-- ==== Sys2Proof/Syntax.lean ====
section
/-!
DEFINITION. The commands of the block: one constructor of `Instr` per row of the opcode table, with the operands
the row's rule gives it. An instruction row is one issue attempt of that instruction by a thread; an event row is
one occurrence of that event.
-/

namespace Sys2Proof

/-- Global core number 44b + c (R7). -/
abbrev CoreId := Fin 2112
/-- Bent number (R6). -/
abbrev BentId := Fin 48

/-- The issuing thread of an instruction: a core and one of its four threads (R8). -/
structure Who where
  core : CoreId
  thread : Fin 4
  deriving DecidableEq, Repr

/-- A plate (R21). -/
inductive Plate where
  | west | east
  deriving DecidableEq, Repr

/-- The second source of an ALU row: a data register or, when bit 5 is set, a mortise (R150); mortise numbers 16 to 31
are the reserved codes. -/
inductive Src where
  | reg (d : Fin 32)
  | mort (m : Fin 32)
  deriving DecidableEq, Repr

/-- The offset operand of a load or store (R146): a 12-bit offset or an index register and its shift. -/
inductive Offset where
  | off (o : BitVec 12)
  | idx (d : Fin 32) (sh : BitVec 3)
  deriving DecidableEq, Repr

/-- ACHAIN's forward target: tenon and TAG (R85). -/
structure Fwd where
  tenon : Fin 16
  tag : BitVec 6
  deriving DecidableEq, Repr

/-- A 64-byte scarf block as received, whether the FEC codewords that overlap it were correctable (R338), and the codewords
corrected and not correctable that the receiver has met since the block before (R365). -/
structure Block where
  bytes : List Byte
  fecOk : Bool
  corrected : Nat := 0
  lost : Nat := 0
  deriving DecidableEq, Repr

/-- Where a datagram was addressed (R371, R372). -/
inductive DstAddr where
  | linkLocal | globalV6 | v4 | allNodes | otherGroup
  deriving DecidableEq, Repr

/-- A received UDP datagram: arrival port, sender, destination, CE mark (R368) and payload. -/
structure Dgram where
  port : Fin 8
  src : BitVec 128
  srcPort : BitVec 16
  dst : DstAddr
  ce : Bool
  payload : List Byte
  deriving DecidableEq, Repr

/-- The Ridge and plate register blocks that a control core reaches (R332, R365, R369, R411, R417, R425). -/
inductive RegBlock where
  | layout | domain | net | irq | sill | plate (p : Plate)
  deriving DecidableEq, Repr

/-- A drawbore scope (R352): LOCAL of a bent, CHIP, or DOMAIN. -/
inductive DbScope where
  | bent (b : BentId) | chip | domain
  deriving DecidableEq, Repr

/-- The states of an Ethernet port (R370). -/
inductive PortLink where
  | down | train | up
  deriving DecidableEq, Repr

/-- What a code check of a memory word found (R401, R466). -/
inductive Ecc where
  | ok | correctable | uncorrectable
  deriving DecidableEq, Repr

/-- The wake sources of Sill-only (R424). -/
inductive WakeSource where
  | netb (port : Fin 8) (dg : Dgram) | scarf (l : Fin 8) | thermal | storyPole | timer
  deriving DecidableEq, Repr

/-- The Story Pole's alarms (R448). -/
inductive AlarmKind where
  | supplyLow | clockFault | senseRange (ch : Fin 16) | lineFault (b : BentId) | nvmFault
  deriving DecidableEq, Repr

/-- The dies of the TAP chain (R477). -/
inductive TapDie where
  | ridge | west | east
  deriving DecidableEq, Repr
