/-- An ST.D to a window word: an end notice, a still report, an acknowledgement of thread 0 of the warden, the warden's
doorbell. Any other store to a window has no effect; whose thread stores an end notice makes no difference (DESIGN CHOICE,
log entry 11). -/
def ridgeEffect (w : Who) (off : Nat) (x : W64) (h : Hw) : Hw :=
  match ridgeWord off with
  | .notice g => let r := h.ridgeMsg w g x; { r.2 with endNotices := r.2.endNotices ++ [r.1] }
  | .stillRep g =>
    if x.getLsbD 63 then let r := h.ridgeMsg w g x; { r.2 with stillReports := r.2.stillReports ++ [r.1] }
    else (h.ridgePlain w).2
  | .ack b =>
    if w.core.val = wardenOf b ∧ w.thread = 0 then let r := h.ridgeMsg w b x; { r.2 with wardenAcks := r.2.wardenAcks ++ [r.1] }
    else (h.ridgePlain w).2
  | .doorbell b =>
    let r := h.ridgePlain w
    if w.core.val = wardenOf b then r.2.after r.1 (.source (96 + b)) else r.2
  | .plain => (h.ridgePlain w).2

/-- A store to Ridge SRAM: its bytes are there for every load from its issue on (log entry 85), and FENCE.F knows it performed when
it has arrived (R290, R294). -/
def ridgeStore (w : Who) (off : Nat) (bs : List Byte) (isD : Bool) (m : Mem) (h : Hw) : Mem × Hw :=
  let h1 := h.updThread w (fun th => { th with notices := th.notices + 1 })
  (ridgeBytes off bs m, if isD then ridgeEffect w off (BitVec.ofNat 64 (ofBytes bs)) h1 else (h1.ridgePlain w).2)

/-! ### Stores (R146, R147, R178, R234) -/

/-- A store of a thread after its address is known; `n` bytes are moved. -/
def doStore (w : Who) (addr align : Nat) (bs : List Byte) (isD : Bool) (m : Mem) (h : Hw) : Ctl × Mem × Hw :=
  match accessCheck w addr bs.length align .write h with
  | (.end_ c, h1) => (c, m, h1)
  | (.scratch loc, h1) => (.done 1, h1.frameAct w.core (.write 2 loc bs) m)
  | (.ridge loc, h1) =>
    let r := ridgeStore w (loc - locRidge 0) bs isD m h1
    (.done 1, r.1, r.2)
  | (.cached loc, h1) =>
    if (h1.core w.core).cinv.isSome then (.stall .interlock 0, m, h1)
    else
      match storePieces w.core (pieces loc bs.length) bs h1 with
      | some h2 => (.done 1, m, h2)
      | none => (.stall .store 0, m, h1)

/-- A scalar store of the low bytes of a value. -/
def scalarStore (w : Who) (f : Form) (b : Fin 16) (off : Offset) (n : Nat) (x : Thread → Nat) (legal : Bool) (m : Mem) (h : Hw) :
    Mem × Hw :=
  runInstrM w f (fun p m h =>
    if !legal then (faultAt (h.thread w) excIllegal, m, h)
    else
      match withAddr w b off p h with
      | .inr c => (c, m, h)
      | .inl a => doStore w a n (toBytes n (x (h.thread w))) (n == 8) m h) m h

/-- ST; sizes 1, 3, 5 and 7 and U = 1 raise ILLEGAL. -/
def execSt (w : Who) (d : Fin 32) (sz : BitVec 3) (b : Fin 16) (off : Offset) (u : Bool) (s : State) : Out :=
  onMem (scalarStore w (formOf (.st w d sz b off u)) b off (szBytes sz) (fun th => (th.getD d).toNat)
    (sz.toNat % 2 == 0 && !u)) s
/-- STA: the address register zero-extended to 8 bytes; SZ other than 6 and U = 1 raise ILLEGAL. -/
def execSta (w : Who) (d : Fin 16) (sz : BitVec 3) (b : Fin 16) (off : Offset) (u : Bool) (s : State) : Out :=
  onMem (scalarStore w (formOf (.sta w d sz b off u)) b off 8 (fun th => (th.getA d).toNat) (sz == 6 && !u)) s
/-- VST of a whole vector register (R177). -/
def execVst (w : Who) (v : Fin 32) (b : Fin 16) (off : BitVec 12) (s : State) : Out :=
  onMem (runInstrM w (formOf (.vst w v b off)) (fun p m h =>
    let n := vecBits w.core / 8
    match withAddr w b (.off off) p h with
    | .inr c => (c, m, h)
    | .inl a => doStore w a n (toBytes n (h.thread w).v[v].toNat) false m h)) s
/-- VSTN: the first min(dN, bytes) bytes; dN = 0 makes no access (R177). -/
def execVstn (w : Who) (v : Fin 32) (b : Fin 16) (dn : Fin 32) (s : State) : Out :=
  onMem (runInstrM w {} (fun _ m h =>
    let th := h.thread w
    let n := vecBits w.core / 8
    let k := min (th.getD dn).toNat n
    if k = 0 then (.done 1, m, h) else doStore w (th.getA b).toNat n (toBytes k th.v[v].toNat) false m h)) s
::::
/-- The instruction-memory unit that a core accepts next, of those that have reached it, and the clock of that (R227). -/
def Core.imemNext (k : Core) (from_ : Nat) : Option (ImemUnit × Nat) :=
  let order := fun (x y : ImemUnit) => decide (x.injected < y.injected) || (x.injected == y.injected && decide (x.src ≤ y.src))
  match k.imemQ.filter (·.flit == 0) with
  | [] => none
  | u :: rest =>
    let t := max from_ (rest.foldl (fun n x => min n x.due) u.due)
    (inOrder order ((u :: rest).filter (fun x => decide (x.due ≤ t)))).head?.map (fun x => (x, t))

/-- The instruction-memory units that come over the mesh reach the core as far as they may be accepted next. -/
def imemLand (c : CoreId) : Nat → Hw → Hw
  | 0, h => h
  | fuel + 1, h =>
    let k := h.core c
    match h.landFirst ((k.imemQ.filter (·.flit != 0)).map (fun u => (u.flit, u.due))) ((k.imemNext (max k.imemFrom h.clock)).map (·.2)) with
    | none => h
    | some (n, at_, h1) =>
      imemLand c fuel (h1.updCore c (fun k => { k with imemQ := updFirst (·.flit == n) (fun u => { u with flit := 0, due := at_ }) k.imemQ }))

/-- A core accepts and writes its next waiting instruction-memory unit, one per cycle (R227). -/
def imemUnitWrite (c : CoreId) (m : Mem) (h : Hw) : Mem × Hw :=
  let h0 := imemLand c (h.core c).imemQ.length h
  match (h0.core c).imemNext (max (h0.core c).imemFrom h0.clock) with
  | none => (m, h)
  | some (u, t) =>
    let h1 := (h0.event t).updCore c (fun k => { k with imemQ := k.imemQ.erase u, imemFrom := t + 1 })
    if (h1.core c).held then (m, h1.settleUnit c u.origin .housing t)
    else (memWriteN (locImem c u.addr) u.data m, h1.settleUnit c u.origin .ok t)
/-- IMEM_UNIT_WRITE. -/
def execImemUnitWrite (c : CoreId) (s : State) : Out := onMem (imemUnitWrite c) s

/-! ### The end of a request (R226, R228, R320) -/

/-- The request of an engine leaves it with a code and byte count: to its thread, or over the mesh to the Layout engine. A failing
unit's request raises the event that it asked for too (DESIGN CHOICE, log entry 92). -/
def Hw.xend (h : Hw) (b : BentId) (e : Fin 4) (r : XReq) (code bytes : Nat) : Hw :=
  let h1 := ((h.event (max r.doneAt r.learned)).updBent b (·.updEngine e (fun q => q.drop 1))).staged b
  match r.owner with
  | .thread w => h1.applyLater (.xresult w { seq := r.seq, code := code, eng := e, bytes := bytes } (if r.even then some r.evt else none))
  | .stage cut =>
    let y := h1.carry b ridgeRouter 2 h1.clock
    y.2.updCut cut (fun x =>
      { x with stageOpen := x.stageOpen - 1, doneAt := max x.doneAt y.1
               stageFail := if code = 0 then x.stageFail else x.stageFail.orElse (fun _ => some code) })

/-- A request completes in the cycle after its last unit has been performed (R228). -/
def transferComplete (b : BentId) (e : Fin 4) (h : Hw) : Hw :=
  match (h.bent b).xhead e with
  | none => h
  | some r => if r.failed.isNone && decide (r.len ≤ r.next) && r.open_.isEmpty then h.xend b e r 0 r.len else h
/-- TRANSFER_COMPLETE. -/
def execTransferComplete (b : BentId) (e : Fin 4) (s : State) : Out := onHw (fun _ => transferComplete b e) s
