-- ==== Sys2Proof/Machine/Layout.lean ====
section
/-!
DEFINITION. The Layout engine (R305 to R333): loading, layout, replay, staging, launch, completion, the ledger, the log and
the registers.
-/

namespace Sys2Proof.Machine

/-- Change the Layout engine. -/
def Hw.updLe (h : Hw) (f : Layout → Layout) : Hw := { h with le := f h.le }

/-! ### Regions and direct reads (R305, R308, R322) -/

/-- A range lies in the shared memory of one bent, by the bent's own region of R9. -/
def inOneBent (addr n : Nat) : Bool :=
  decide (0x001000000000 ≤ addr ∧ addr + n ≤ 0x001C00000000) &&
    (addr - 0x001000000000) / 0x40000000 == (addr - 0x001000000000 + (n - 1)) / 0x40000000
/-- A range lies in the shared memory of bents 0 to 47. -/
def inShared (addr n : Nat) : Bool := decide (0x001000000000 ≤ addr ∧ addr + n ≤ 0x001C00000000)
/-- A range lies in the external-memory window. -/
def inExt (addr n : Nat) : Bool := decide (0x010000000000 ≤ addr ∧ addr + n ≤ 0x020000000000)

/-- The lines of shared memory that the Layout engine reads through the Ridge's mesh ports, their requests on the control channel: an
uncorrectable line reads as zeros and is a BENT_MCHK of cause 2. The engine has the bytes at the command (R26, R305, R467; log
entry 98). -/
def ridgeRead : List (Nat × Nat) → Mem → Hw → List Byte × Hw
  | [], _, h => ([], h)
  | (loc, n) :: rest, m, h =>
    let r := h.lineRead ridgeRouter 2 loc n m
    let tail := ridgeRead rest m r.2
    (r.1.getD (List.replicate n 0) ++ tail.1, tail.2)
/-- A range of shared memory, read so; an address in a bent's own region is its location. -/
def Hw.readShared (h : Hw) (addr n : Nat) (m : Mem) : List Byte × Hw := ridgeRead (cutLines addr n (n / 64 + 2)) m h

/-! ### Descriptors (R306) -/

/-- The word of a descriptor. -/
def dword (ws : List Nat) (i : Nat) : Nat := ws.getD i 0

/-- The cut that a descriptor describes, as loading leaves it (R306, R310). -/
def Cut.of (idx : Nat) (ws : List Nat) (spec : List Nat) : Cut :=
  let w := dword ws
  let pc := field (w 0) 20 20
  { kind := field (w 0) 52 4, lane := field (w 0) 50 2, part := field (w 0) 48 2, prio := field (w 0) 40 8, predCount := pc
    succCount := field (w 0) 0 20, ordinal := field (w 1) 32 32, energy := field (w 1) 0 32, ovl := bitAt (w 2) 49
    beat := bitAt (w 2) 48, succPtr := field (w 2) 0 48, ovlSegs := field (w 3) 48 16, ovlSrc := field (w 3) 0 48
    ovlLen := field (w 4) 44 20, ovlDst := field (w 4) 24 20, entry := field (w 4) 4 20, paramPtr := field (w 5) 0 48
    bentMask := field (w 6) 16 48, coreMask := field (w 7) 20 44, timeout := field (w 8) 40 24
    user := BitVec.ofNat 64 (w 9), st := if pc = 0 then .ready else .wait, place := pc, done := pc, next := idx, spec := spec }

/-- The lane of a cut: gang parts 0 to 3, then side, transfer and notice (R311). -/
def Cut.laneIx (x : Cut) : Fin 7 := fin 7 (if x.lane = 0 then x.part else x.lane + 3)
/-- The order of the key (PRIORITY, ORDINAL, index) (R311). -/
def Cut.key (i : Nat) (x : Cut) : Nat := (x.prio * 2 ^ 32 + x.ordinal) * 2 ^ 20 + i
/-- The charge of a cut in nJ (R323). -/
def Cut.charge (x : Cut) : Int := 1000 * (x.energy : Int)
::::
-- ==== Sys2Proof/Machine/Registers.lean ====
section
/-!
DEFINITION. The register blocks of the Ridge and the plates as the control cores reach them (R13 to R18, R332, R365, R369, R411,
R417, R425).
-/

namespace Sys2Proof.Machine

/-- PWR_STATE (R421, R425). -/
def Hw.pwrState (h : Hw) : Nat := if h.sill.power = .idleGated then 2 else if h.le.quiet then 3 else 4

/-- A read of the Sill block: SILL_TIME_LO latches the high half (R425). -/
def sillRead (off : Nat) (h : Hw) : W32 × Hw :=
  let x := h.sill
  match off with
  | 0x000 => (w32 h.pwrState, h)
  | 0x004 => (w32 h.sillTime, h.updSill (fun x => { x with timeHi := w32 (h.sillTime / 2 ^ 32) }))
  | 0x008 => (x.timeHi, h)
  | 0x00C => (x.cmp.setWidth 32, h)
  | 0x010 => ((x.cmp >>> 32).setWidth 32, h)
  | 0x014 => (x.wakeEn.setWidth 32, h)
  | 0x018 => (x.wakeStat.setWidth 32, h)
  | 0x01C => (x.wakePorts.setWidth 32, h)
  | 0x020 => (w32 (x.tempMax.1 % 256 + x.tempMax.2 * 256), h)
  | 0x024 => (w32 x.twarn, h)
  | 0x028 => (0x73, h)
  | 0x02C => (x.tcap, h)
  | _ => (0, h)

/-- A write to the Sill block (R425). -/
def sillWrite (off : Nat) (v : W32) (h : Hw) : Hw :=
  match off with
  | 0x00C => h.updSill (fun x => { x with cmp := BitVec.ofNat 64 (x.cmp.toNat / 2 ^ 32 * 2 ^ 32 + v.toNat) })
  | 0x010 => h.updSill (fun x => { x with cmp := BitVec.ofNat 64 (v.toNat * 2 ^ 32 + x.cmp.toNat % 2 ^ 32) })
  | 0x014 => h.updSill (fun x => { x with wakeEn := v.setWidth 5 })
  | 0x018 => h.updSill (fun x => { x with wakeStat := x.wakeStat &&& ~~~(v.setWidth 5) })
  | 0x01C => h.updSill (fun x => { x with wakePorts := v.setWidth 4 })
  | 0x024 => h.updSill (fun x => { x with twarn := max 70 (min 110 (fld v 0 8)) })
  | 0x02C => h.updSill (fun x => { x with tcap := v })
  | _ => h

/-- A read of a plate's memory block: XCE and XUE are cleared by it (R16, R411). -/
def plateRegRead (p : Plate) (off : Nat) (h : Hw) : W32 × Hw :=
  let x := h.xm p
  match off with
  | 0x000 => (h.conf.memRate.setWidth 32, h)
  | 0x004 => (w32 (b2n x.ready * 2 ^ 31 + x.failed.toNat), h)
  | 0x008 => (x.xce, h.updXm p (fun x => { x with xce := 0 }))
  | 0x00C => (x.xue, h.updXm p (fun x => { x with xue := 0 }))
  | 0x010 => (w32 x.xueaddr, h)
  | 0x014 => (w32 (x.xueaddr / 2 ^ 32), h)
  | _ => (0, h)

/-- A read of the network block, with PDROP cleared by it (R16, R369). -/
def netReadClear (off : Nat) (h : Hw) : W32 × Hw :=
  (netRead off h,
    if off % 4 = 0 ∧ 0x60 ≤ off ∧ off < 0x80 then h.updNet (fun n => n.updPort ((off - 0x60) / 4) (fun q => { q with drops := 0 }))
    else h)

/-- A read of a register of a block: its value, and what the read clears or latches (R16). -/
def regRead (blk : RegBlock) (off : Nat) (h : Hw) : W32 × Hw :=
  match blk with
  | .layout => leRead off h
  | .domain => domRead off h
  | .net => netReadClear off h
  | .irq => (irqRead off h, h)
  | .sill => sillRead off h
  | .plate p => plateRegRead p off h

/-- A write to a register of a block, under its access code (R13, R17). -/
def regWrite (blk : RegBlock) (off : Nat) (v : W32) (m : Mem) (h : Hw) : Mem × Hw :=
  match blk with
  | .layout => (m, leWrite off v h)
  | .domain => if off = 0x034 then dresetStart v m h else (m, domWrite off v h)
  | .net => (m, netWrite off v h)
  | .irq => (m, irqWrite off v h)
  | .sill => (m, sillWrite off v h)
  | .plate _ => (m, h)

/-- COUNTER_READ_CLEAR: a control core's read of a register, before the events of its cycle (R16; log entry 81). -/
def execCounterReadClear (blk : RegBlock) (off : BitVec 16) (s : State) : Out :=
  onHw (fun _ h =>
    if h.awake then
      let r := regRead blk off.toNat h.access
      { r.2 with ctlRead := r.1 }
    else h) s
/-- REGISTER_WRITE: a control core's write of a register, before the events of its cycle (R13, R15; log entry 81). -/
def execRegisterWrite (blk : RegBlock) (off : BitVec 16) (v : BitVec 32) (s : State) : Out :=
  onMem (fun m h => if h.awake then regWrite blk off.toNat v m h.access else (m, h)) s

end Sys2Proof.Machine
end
::::
Gather each line of the listing containing the word "dword" and show it.

(EXERCISE RESPONSE)
def dword (ws : List Nat) (i : Nat) : Nat := ws.getD i 0
  let w := dword ws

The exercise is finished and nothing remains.